Los restos de huesos y una vara para marcar cuerpos a fuego cuentan la historia del mayor cementerio de esclavos de América Latina, en Río de Janeiro.

Pero el museo que los acoge en el centro de la ciudad, el Instituto Pretos Novos (IPN), esá en peligro. El Ayuntamiento de la ciudad, sumido en la crisis post-olímpica, decidió retirar sus ayudas. También lo hizo la constructora Odebrecht, en el ojo del huracán de uno de los mayores escándalos de corrupción del mundo.

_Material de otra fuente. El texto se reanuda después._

-- ==== Sys2Proof/Laws/Memory.lean ====
section
/-! SUPPORT. The three buffers: what each memory operation does to a read of one element, that it keeps the
canonical form (`Memory.wf`), and that it lists no index the block does not have (`Memory.within`). -/

namespace Sys2Proof.Machine

/-! ## Reads -/

theorem byteAt_setByte (m : Memory) (k j : Nat) (v : Byte) :
    (m.setByte k v).byteAt j = if j = k then v else m.byteAt j := bufRead_bufWrite _ _ _ _ _

theorem digitAt_setDigit (m : Memory) (k j : Nat) (v : Digit) :
    (m.setDigit k v).digitAt j = if j = k then v else m.digitAt j := bufRead_bufWrite _ _ _ _ _

theorem pixelAt_setPixel (m : Memory) (x y x' y' : Nat) (p : Pixel) :
    (m.setPixel x y p).pixelAt x' y' = if x' = x ∧ y' = y then p else m.pixelAt x' y' := by
  unfold Memory.setPixel Memory.pixelAt
  by_cases hy : y' = y
  · subst hy; simp [bufRead_bufWrite]
  · simp [bufRead_bufWrite, hy]

theorem byteAt_putBytes (m : Memory) (bs : List Byte) (j : Nat) :
    (m.putBytes bs).byteAt j = if j < bs.length then bs.getD j unwrittenByte else m.byteAt j :=
  bufRead_bufPut _ _ _ _

theorem digitAt_putDigits (m : Memory) (hs : List Digit) (j : Nat) :
    (m.putDigits hs).digitAt j = if j < hs.length then hs.getD j unwrittenDigit else m.digitAt j :=
  bufRead_bufPut _ _ _ _

@[simp] theorem length_bytes (m : Memory) (n : Nat) : (m.bytes n).length = n := length_bufTake _ _ _
@[simp] theorem length_digits (m : Memory) (n : Nat) : (m.digits n).length = n := length_bufTake _ _ _

theorem getD_bytes (m : Memory) {n k : Nat} (e : Byte) (h : k < n) : (m.bytes n).getD k e = m.byteAt k :=
  getD_bufTake _ _ _ _ _ h

theorem getD_digits (m : Memory) {n k : Nat} (e : Digit) (h : k < n) : (m.digits n).getD k e = m.digitAt k :=
  getD_bufTake _ _ _ _ _ h

/-- Painting: the pixels of the painted part for which `on` holds, and no others. -/
theorem pixelAt_paint (m : Memory) (x0 w h : Nat) (on : Nat → Nat → Bool) (p : Pixel) (x y : Nat) :
    (m.paint x0 w h on p).pixelAt x y =
      if x0 ≤ x ∧ x < x0 + w ∧ y < h ∧ on (x - x0) y = true then p else m.pixelAt x y := by
  unfold Memory.paint Memory.pixelAt paintRow
  by_cases hy : y < h
  · by_cases hx : x0 ≤ x ∧ x < x0 + w
    · by_cases ho : on (x - x0) y = true <;> simp [bufRead_bufUpdate, hx, hy, ho]
    · have : ¬(x0 ≤ x ∧ x < x0 + w ∧ y < h ∧ on (x - x0) y = true) := fun hh => hx ⟨hh.1, hh.2.1⟩
      rw [if_neg this]
      simp [bufRead_bufUpdate, hy, hx]
  · simp [bufRead_bufUpdate, hy]

theorem paint_pb (m : Memory) (x0 w h : Nat) (on : Nat → Nat → Bool) (p : Pixel) :
    (m.paint x0 w h on p).pb = bufUpdate [] m.pb 0 h fun v row => paintRow row x0 w (fun u => on u v) p := rfl

/-! ## Which buffer an operation touches -/

@[simp] theorem setByte_hb (m : Memory) (k : Nat) (v : Byte) : (m.setByte k v).hb = m.hb := rfl
@[simp] theorem setByte_pb (m : Memory) (k : Nat) (v : Byte) : (m.setByte k v).pb = m.pb := rfl
@[simp] theorem setDigit_bb (m : Memory) (k : Nat) (v : Digit) : (m.setDigit k v).bb = m.bb := rfl
@[simp] theorem setDigit_pb (m : Memory) (k : Nat) (v : Digit) : (m.setDigit k v).pb = m.pb := rfl
@[simp] theorem setPixel_bb (m : Memory) (x y : Nat) (p : Pixel) : (m.setPixel x y p).bb = m.bb := rfl
@[simp] theorem setPixel_hb (m : Memory) (x y : Nat) (p : Pixel) : (m.setPixel x y p).hb = m.hb := rfl
@[simp] theorem putBytes_hb (m : Memory) (bs : List Byte) : (m.putBytes bs).hb = m.hb := rfl
@[simp] theorem putBytes_pb (m : Memory) (bs : List Byte) : (m.putBytes bs).pb = m.pb := rfl
@[simp] theorem putDigits_bb (m : Memory) (hs : List Digit) : (m.putDigits hs).bb = m.bb := rfl
@[simp] theorem putDigits_pb (m : Memory) (hs : List Digit) : (m.putDigits hs).pb = m.pb := rfl
@[simp] theorem paint_bb (m : Memory) (x0 w h : Nat) (on : Nat → Nat → Bool) (p : Pixel) :
    (m.paint x0 w h on p).bb = m.bb := rfl
@[simp] theorem paint_hb (m : Memory) (x0 w h : Nat) (on : Nat → Nat → Bool) (p : Pixel) :
    (m.paint x0 w h on p).hb = m.hb := rfl

@[simp] theorem byteAt_setDigit (m : Memory) (k j : Nat) (v : Digit) : (m.setDigit k v).byteAt j = m.byteAt j := rfl
@[simp] theorem byteAt_putDigits (m : Memory) (hs : List Digit) (j : Nat) : (m.putDigits hs).byteAt j = m.byteAt j := rfl
@[simp] theorem byteAt_paint (m : Memory) (x0 w h : Nat) (on : Nat → Nat → Bool) (p : Pixel) (j : Nat) :
    (m.paint x0 w h on p).byteAt j = m.byteAt j := rfl
@[simp] theorem digitAt_putBytes (m : Memory) (bs : List Byte) (j : Nat) : (m.putBytes bs).digitAt j = m.digitAt j := rfl
@[simp] theorem digitAt_paint (m : Memory) (x0 w h : Nat) (on : Nat → Nat → Bool) (p : Pixel) (j : Nat) :
    (m.paint x0 w h on p).digitAt j = m.digitAt j := rfl
@[simp] theorem pixelAt_setDigit (m : Memory) (k x y : Nat) (v : Digit) : (m.setDigit k v).pixelAt x y = m.pixelAt x y := rfl
@[simp] theorem pixelAt_putBytes (m : Memory) (bs : List Byte) (x y : Nat) : (m.putBytes bs).pixelAt x y = m.pixelAt x y := rfl
@[simp] theorem pixelAt_putDigits (m : Memory) (hs : List Digit) (x y : Nat) : (m.putDigits hs).pixelAt x y = m.pixelAt x y := rfl

/-! ## The canonical form -/

theorem wf_empty : Memory.empty.wf := by decide

theorem wf_setByte {m : Memory} (h : m.wf) (k : Nat) (v : Byte) : (m.setByte k v).wf :=
  ⟨bufWf_bufWrite _ _ _ _ h.1, h.2⟩

theorem wf_setDigit {m : Memory} (h : m.wf) (k : Nat) (v : Digit) : (m.setDigit k v).wf :=
  ⟨h.1, bufWf_bufWrite _ _ _ _ h.2.1, h.2.2⟩

theorem wf_putBytes {m : Memory} (h : m.wf) (bs : List Byte) : (m.putBytes bs).wf :=
  ⟨bufWf_bufPut _ _ _ h.1, h.2⟩

theorem wf_putDigits {m : Memory} (h : m.wf) (hs : List Digit) : (m.putDigits hs).wf :=
  ⟨h.1, bufWf_bufPut _ _ _ h.2.1, h.2.2⟩

/-- A row read from a canonical PB is canonical, listed or not. -/
theorem wf_row {m : Memory} (h : m.wf) (y : Nat) : bufWf unwrittenPixel (bufRead [] m.pb y) := by
  by_cases hr : bufRead [] m.pb y = []
  · rw [hr]; exact bufWf_nil _
  · exact h.2.2.2 _ (mem_of_bufRead_ne [] m.pb hr)

theorem wf_setPixel {m : Memory} (h : m.wf) (x y : Nat) (p : Pixel) : (m.setPixel x y p).wf := by
  refine ⟨h.1, h.2.1, bufWf_bufWrite _ _ _ _ h.2.2.1, ?_⟩
  intro e he
  rcases mem_bufWrite he with he | ⟨_, rfl⟩
  · exact h.2.2.2 e he
  · exact bufWf_bufWrite _ _ _ _ (wf_row h y)

theorem wf_paint {m : Memory} (hm : m.wf) (x0 w h : Nat) (on : Nat → Nat → Bool) (p : Pixel) :
    (m.paint x0 w h on p).wf := by
  refine ⟨hm.1, hm.2.1, ?_, ?_⟩
  · rw [paint_pb]; exact bufWf_bufUpdate _ _ _ _ _ hm.2.2.1
  intro e he
  rw [paint_pb] at he
  rcases mem_bufUpdate.1 he with ⟨he, _⟩ | ⟨i, _, _, rfl⟩ | ⟨he, _⟩
  · exact hm.2.2.2 e he
  · exact bufWf_bufUpdate _ _ _ _ _ (wf_row hm _)
  · exact hm.2.2.2 e he

/-- Equal contents are equal data: two canonical memories with the same reads are the same memory. -/
theorem eq_of_reads {m m' : Memory} (h : m.wf) (h' : m'.wf) (hb : ∀ k, m.byteAt k = m'.byteAt k)
    (hd : ∀ k, m.digitAt k = m'.digitAt k) (hp : ∀ x y, m.pixelAt x y = m'.pixelAt x y) : m = m' := by
  have h1 := eq_of_bufRead_eq _ _ _ h.1 h'.1 hb
  have h2 := eq_of_bufRead_eq _ _ _ h.2.1 h'.2.1 hd
  have h3 := eq_of_bufRead_eq [] _ _ h.2.2.1 h'.2.2.1
    fun y => eq_of_bufRead_eq _ _ _ (wf_row h y) (wf_row h' y) fun x => hp x y
  cases m; cases m'; simp_all

/-! ## Indices the block has -/

theorem within_empty (c : Config) : Memory.empty.within c := by
  simp [Memory.within, Memory.empty, bufBelow]

theorem within_setByte {c : Config} {m : Memory} (h : m.within c) {k : Nat} (v : Byte) (hk : k < c.maxBytes) :
    (m.setByte k v).within c := ⟨bufBelow_bufWrite _ _ _ _ _ h.1 hk, h.2⟩

theorem within_setDigit {c : Config} {m : Memory} (h : m.within c) {k : Nat} (v : Digit) (hk : k < c.maxDigits) :
    (m.setDigit k v).within c := ⟨h.1, bufBelow_bufWrite _ _ _ _ _ h.2.1 hk, h.2.2⟩

theorem within_putBytes {c : Config} {m : Memory} (h : m.within c) {bs : List Byte} (hl : bs.length ≤ c.maxBytes) :
    (m.putBytes bs).within c := ⟨bufBelow_bufPut _ _ _ _ h.1 hl, h.2⟩

theorem within_putDigits {c : Config} {m : Memory} (h : m.within c) {hs : List Digit} (hl : hs.length ≤ c.maxDigits) :
    (m.putDigits hs).within c := ⟨h.1, bufBelow_bufPut _ _ _ _ h.2.1 hl, h.2.2⟩

theorem within_row {c : Config} {m : Memory} (h : m.within c) (y : Nat) : bufBelow c.maxW (bufRead [] m.pb y) := by
  by_cases hr : bufRead [] m.pb y = []
  · rw [hr]; intro e he; simp at he
  · exact h.2.2.2 _ (mem_of_bufRead_ne [] m.pb hr)

theorem within_setPixel {c : Config} {m : Memory} (h : m.within c) {x y : Nat} (p : Pixel) (hx : x < c.maxW)
    (hy : y < c.maxH) : (m.setPixel x y p).within c := by
  refine ⟨h.1, h.2.1, bufBelow_bufWrite _ _ _ _ _ h.2.2.1 hy, ?_⟩
  intro e he
  rcases mem_bufWrite he with he | ⟨_, rfl⟩
  · exact h.2.2.2 e he
  · exact bufBelow_bufWrite _ _ _ _ _ (within_row h y) hx

theorem paintRow_eq_of_off (row : Buffer Pixel) (x0 w : Nat) (on : Nat → Bool) (p : Pixel)
    (hrow : row = []) (hoff : ∀ u < w, on u = false) : paintRow row x0 w on p = [] := by
  subst hrow
  by_contra hne
  obtain ⟨e, he⟩ := List.exists_mem_of_ne_nil _ hne
  rcases mem_bufUpdate.1 he with ⟨he, _⟩ | ⟨i, hi, hne, _⟩ | ⟨he, _⟩
  · simp at he
  · simp [hoff i hi] at hne
  · simp at he

theorem within_paint {c : Config} {m : Memory} (hm : m.within c) (x0 w h : Nat) (on : Nat → Nat → Bool) (p : Pixel)
    (hon : ∀ u < w, ∀ v < h, on u v = true → x0 + u < c.maxW ∧ v < c.maxH) : (m.paint x0 w h on p).within c := by
  refine ⟨hm.1, hm.2.1, ?_, ?_⟩
  · rw [paint_pb]
    refine bufBelow_bufUpdate _ _ _ _ _ _ hm.2.2.1 ?_
    intro v hv hne
    rw [Nat.zero_add] at hne ⊢
    by_cases hr : bufRead [] m.pb v = []
    · by_contra hge
      refine hne (paintRow_eq_of_off _ _ _ _ _ hr fun u hu => ?_)
      by_contra hon'
      exact hge (hon u hu v hv (by simpa using hon')).2
    · exact hm.2.2.1 _ (mem_of_bufRead_ne [] m.pb hr)
  · intro e he
    rw [paint_pb] at he
    rcases mem_bufUpdate.1 he with ⟨he, _⟩ | ⟨v, hv, _, rfl⟩ | ⟨he, _⟩
    · exact hm.2.2.2 e he
    · refine bufBelow_bufUpdate _ _ _ _ _ _ (within_row hm _) fun u hu hne => ?_
      by_cases ho : on u v = true
      · exact (hon u hu v hv ho).1
      · rw [if_neg ho] at hne
        exact within_row hm _ _ (mem_of_bufRead_ne unwrittenPixel _ hne)
    · exact hm.2.2.2 e he

end Sys2Proof.Machine
end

Alrededor de un millón de africanos que fueron esclavizados en la región portuaria de Río, uno de los mayores mercados de esclavos entre 1769 y 1888, cuando se abolió la esclavitud en Brasil.

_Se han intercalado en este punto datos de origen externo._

-- ==== Sys2Proof/Laws/Decoder.lean ====
section
/-! SUPPORT. The decoder: when a probe is lit, what a cell's probes read, and what a number of PROBEC bodies
leaves. -/

namespace Sys2Proof.Machine

theorem lit_iff (s : State) (x y : Nat) : s.lit x y = true ↔ IsLit s x y := by
  simp only [State.lit, Bool.and_eq_true, decide_eq_true_eq]
  exact Iff.rfl

/-- The probes of a cell read CELL and the lit pixels, nothing else. -/
theorem probeCell_congr {s t : State} (hc : t.cell = s.cell) (hl : ∀ x y, t.lit x y = s.lit x y) (c r : Nat) :
    t.probeCell c r = s.probeCell c r := by
  simp [State.probeCell, hc, hl]

theorem lit_congr {s t : State} (hw : t.imw = s.imw) (hh : t.imh = s.imh) (hp : t.mem.pb = s.mem.pb) (x y : Nat) :
    t.lit x y = s.lit x y := by
  unfold State.lit Memory.pixelAt
  rw [hw, hh, hp]

/-- The digit a cell's probes give, in the terms claims use. -/
theorem probesTo_probeCell (s : State) (c r : Nat) : ProbesTo s c r (bitsToDigit (s.probeCell c r)) := by
  simp only [ProbesTo, getLsbD_bitsToDigit_3, getLsbD_bitsToDigit_2, getLsbD_bitsToDigit_1,
    getLsbD_bitsToDigit_0, State.probeCell, Bool.and_eq_true, lit_iff, and_self]

/-- A ceiling division does not grow: it fits where its dividend fits. -/
theorem ceilDiv_le {a n : Nat} (hn : 0 < n) : ceilDiv a n ≤ a := by
  unfold ceilDiv
  obtain ⟨n, rfl⟩ : ∃ k, n = k + 1 := ⟨n - 1, by omega⟩
  rcases Nat.eq_zero_or_pos a with rfl | ha
  · rw [Nat.div_eq_of_lt (by omega)]
  · obtain ⟨a, rfl⟩ : ∃ k, a = k + 1 := ⟨a - 1, by omega⟩
    refine Nat.div_le_of_le_mul ?_
    have : (n + 1) * (a + 1) = n * a + n + a + 1 := by ring
    omega

/-- One cell on, in raster order: the quotient and the remainder by the number of columns. -/
theorem raster_succ {c k : Nat} (hc : 0 < c) :
    ((k + 1) % c = if k % c + 1 < c then k % c + 1 else 0) ∧
      ((k + 1) / c = if k % c + 1 < c then k / c else k / c + 1) := by
  have hd := Nat.div_add_mod k c
  have hm := Nat.mod_lt k hc
  by_cases h : k % c + 1 < c
  · have := (Nat.div_mod_unique (a := k + 1) (c := k % c + 1) (d := k / c) hc).2 ⟨by omega, h⟩
    simp [h, this.1, this.2]
  · have hmul : c * (k / c + 1) = c * (k / c) + c := by ring
    have := (Nat.div_mod_unique (a := k + 1) (c := 0) (d := k / c + 1) hc).2 ⟨by omega, hc⟩
    simp [h, this.1, this.2]

/-- Any number of PROBEC bodies changes DIG, QUAD, HLEN, the cursor and HB, and nothing else. -/
theorem probec_rounds_frame (n : Nat) (s : State) :
    repeatBody probecBody n s =
      { s with
        dig := (repeatBody probecBody n s).dig, quad := (repeatBody probecBody n s).quad,
        hlen := (repeatBody probecBody n s).hlen, ccol := (repeatBody probecBody n s).ccol,
        crow := (repeatBody probecBody n s).crow,
        mem := { s.mem with hb := (repeatBody probecBody n s).mem.hb } } := by
  apply State.ext <;> try rfl
  · exact repeatBody_keeps (·.config) probecBody (fun _ => by simp) n s
  · exact repeatBody_keeps (·.status) probecBody (fun _ => by simp) n s
  · exact repeatBody_keeps (·.errcode) probecBody (fun _ => by simp) n s
  · exact repeatBody_keeps (·.cell) probecBody (fun _ => by simp) n s
  · exact repeatBody_keeps (·.lw) probecBody (fun _ => by simp) n s
  · exact repeatBody_keeps (·.blen) probecBody (fun _ => by simp) n s
  · exact repeatBody_keeps (·.imw) probecBody (fun _ => by simp) n s
  · exact repeatBody_keeps (·.imh) probecBody (fun _ => by simp) n s
  · exact repeatBody_keeps (·.cols) probecBody (fun _ => by simp) n s
  · exact repeatBody_keeps (·.rows) probecBody (fun _ => by simp) n s
  · have h1 := repeatBody_keeps (·.mem.bb) probecBody (fun _ => by simp) n s
    have h2 := repeatBody_keeps (·.mem.pb) probecBody (fun _ => by simp) n s
    dsimp only at h1 h2 ⊢
    rw [← h1, ← h2]
  · exact repeatBody_keeps (·.script) probecBody (fun _ => by simp) n s
  · exact repeatBody_keeps (·.replies) probecBody (fun _ => by simp) n s

/-- What `n` PROBEC bodies do from cell (0, 0) and an empty HB on: the cells in raster order, each digit at its
place, the last one in DIG and QUAD. -/
theorem probec_rounds (n : Nat) (s : State) (h0 : s.ccol.toNat = 0) (h1 : s.crow.toNat = 0) (h2 : s.hlen.toNat = 0)
    (hn : n ≤ s.cols.toNat * s.rows.toNat) (hn' : n < 2 ^ 32) :
    (repeatBody probecBody n s).hlen.toNat = n ∧
      (repeatBody probecBody n s).ccol.toNat = n % s.cols.toNat ∧ (repeatBody probecBody n s).crow.toNat = n / s.cols.toNat ∧
      (repeatBody probecBody n s).dig = (if n = 0 then s.dig else
        bitsToDigit (s.probeCell ((n - 1) % s.cols.toNat) ((n - 1) / s.cols.toNat))) ∧
      (repeatBody probecBody n s).quad = (if n = 0 then s.quad else
        bitsToDigit (s.probeCell ((n - 1) % s.cols.toNat) ((n - 1) / s.cols.toNat))) ∧
      ∀ k, (repeatBody probecBody n s).mem.digitAt k =
        if k < n then bitsToDigit (s.probeCell (k % s.cols.toNat) (k / s.cols.toNat)) else s.mem.digitAt k := by
  induction n with
  | zero => exact ⟨h2, by simpa [repeatBody] using h0, by simpa [repeatBody] using h1, rfl, rfl, fun k => by simp [repeatBody]⟩
  | succ n ih =>
    obtain ⟨hh, hc, hr, -, -, hd⟩ := ih (by omega) (by omega)
    have hf := probec_rounds_frame n s
    rw [repeatBody_succ]
    generalize repeatBody probecBody n s = t at hh hc hr hd hf ⊢
    have hcols : t.cols.toNat = s.cols.toNat := by rw [hf]
    have hpos : 0 < s.cols.toNat := by
      rcases Nat.eq_zero_or_pos s.cols.toNat with h | h
      · rw [h] at hn; omega
      · exact h
    have hprobe : t.probedQuad = s.probeCell (n % s.cols.toNat) (n / s.cols.toNat) := by
      rw [State.probedQuad, hc, hr]
      exact probeCell_congr (by rw [hf]) (lit_congr (by rw [hf]) (by rw [hf]) (by rw [hf])) _ _
    have hsucc := raster_succ (k := n) hpos
    have hmod := Nat.mod_lt n hpos
    have hle := Nat.div_le_self n s.cols.toNat
    have hlt : n % s.cols.toNat ≤ n := Nat.mod_le _ _
    refine ⟨?_, ?_, ?_, ?_, ?_, fun k => ?_⟩
    · show (probecBody t).hlen.toNat = n + 1
      rw [probecBody_hlen, hh, toNat_reg (by omega)]
    · show (probecBody t).ccol.toNat = _
      rw [probecBody_ccol, hc, hcols, hsucc.1]
      split
      · rw [toNat_reg (by omega)]
      · rw [toNat_reg (by omega)]
    · show (probecBody t).crow.toNat = _
      rw [probecBody_crow, hc, hr, hcols, hsucc.2]
      split
      · rw [toNat_reg (by omega)]
      · rw [toNat_reg (by omega)]
    · simp [hprobe]
    · simp [hprobe, bitsToDigit_eq_quadReg]
    · rw [probecBody_mem, digitAt_setDigit, hprobe, hh, hd]
      by_cases hk : k = n
      · subst hk; simp
      · have : (k < n + 1) ↔ (k < n) := by omega
        simp [hk, this]

end Sys2Proof.Machine
end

A día de hoy, la ONG Walk Free Foundation estima en 155.000 las personas que viven en condiciones análogas en el mayor país sudamericano.

Para el pueblo negro brasileño, aún hoy segregado a pesar del mito de país mezclado, la memoria de los esclavos resulta fundamental para entender y combatir el presente.

En barrios ricos como Ipanema, es todavía común encontrar a mujeres negras como empleadas domésticas y a hombres de color trabajando de camareros más que como vecinos. En las favelas, sin embargo, la piel oscura predomina: la desigualdad heredada del colonialismo se perpetúa.  

Los negros por ejemplo, son asesinados más que los demás: su tasa de homicidios (36,9 cada 100.000 habitantes) es cuatro veces mayor que la de los blancos, con un 9,6.

De una reforma en casa a un museo único

En 1996, Ana de la Merced, vecina del barrio portuario de Gamboa, descubrió restos de huesos mientras hacía una obra en el patio de su casa. “Primero pensé que eran perros, luego un hombre, luego una familia entera, estaba asustada. Así, hasta que un arqueólogo me dijo que se trataba de un hallazgo histórico”.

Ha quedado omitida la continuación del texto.